Working from the records below, repeat exactly the lines starting at the line that contains "(∀ j, j ≠ kMem" and ending at the line that contains "whatever corrections, retirements, events", inclusive.

Stored data:
[Start of Attachment]

/-- After reset the device is held in reset with no command waiting and nothing listed in HBM, and these registers hold the
values of the manual: CAM_TIME_INC, MEM_RET_CFG, MEM_SCRUB, the configuration and the polynomial of CRC unit 3, TIL_SAT_WIN_0
and TIL_SAT_THR_5 of tile 79, TIL_INK_ROWS of tile 0, IR_CFG of ring 255 and the fraction of device time. That nothing is
listed in HBM at reset is the choice of the model (log entry 7). -/
def Obligations.ResetValuesOfTheManual : Prop :=
  State.reset.pending = [] ∧ State.reset.boot.phase = .held ∧ State.reset.mem.hbm = [] ∧ State.reset.time = 0 ∧
  State.reset.reg (kCam 0x2008) = 0x06666666 ∧ State.reset.reg (kMem 0x2100) = 0x10 ∧ State.reset.reg (kMem 0x2108) = 0x08 ∧
  State.reset.reg (kChk 0x300) = 0x1FF ∧ State.reset.reg (kChk 0x308) = 0xA9EA3693 ∧ State.reset.reg (kChk 0x30C) = 0x42F0E1EB ∧
  State.reset.reg (kTil 79 0x410) = 1000000 ∧ State.reset.reg (kTil 79 0x444) = 0xFFFFFFFF ∧
  State.reset.reg (kTil 0 0x200) = 16384 ∧ State.reset.reg (kIr 255 8) = 0x000A0000

/-- For every running device, requester and register whose write the requester is refused: exec answers a next state that
differs from the one before at most in registers and in the held events with the mark of a lost one, and of the registers at
most in MEM_VIOL_ADDR, MEM_VIOL_INFO, MEM_VIOL_CNT and the count of lost events. In particular the register itself keeps its
value where it is none of these. -/
def Obligations.RefusedRegisterWriteOnlyLogs : Prop :=
  ∀ (s : State) (rq : Requester) (k : Nat) (v : B32), s.awake = true → k % 4 = 0 → regAllowed rq true k = false →
    ∃ t, exec (.registerWrite rq k v) s = .next t ∧ regsEvents s t ∧
      (∀ j, j ≠ kMem 0x1000 → j ≠ kMem 0x1004 → j ≠ kMem 0x1008 → j ≠ kMem 0x100C → j ≠ kQcx 0x324 → t.reg j = s.reg j)

/-- For every plain write whose range lies in HBM, whether it is performed, refused or turned away: every address outside the
range reads as before in the next state. -/
def Obligations.PlainWriteFrame : Prop :=
  ∀ (s t : State) (a : Access), a.write = true → a.addr + a.data.length ≤ hbmTop →
    exec (.memoryAccess (.plain a)) s = .next t →
    ∀ c, (c < a.addr ∨ a.addr + a.data.length ≤ c) → t.mem.hbm.read c = s.mem.hbm.read c

/-- For every plain read of at least one byte whose range lies in HBM, the contents of HBM are the same in the next state,
whatever corrections, retirements, events and Reservoir changes it brings. -/
def Obligations.PlainReadFrame : Prop :=
  ∀ (s t : State) (a : Access), a.write = false → a.addr + a.len ≤ hbmTop → 0 < a.len →
    exec (.memoryAccess (.plain a)) s = .next t → t.mem.hbm = s.mem.hbm

/-- For every running device and every plain read of HBM that the checks permit, that no page copy delays, from stacks whose
PHY PLL is locked, and whose range meets no uncorrectable line and no uncorrectable Reservoir word: exec answers a next state
with status OK, the data are the bytes HBM holds, and HBM is unchanged. Correctable lines and Reservoir hits change neither. -/
def Obligations.PlainReadDeliversStoredBytes : Prop :=
  ∀ (s : State) (a : Access), s.awake = true → a.write = false → 0 < a.len → a.addr + a.len ≤ hbmTop →
    s.pageBusy a.addr a.len = false → s.verdict a.rq false a.addr a.len = none →
    (∀ l, l ∈ linesOf a.addr a.len → s.stackUp (stackOf l) = true) →
    (∀ l, l ∈ linesOf a.addr a.len → l ∉ s.mem.ue) →
    (∀ l, l ∈ linesOf a.addr a.len → ∀ w, w ∈ touched a.addr (a.addr + a.len) l → w ∉ s.mem.rsvUe) →
    ∃ t, exec (.memoryAccess (.plain a)) s = .next t ∧ t.mem.last = 0 ∧
      t.mem.data = s.mem.hbm.readBytes a.addr a.len ∧ t.mem.hbm = s.mem.hbm

/-- For the 35 nib instructions that touch neither Inkwell nor messages (the list of aluCommands, with every operand at every
value): at a tile whose section stands at a valid word before the last, the next state is the state before but for the section
of that tile. No register, no memory, no other tile, no Inkwell row, no event and no counter changes. -/
def Obligations.NibComputationFrame : Prop :=
  ∀ (s u : State) (t d a b c n fmt part slot : Nat) (imm : BitVec 20) (imm32 : B32) (k : Section) (i : Instr),
    (s.tile t).sect = some k → nibOk (s.nibWord t k.pc) = true → k.pc < 511 →
    i ∈ aluCommands t d a b c n fmt part slot imm imm32 → exec i s = .next u → onlySection t s u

[End of Attachment]

Task response:
      (∀ j, j ≠ kMem 0x1000 → j ≠ kMem 0x1004 → j ≠ kMem 0x1008 → j ≠ kMem 0x100C → j ≠ kQcx 0x324 → t.reg j = s.reg j)

/-- For every plain write whose range lies in HBM, whether it is performed, refused or turned away: every address outside the
range reads as before in the next state. -/
def Obligations.PlainWriteFrame : Prop :=
  ∀ (s t : State) (a : Access), a.write = true → a.addr + a.data.length ≤ hbmTop →
    exec (.memoryAccess (.plain a)) s = .next t →
    ∀ c, (c < a.addr ∨ a.addr + a.data.length ≤ c) → t.mem.hbm.read c = s.mem.hbm.read c

/-- For every plain read of at least one byte whose range lies in HBM, the contents of HBM are the same in the next state,
whatever corrections, retirements, events and Reservoir changes it brings. -/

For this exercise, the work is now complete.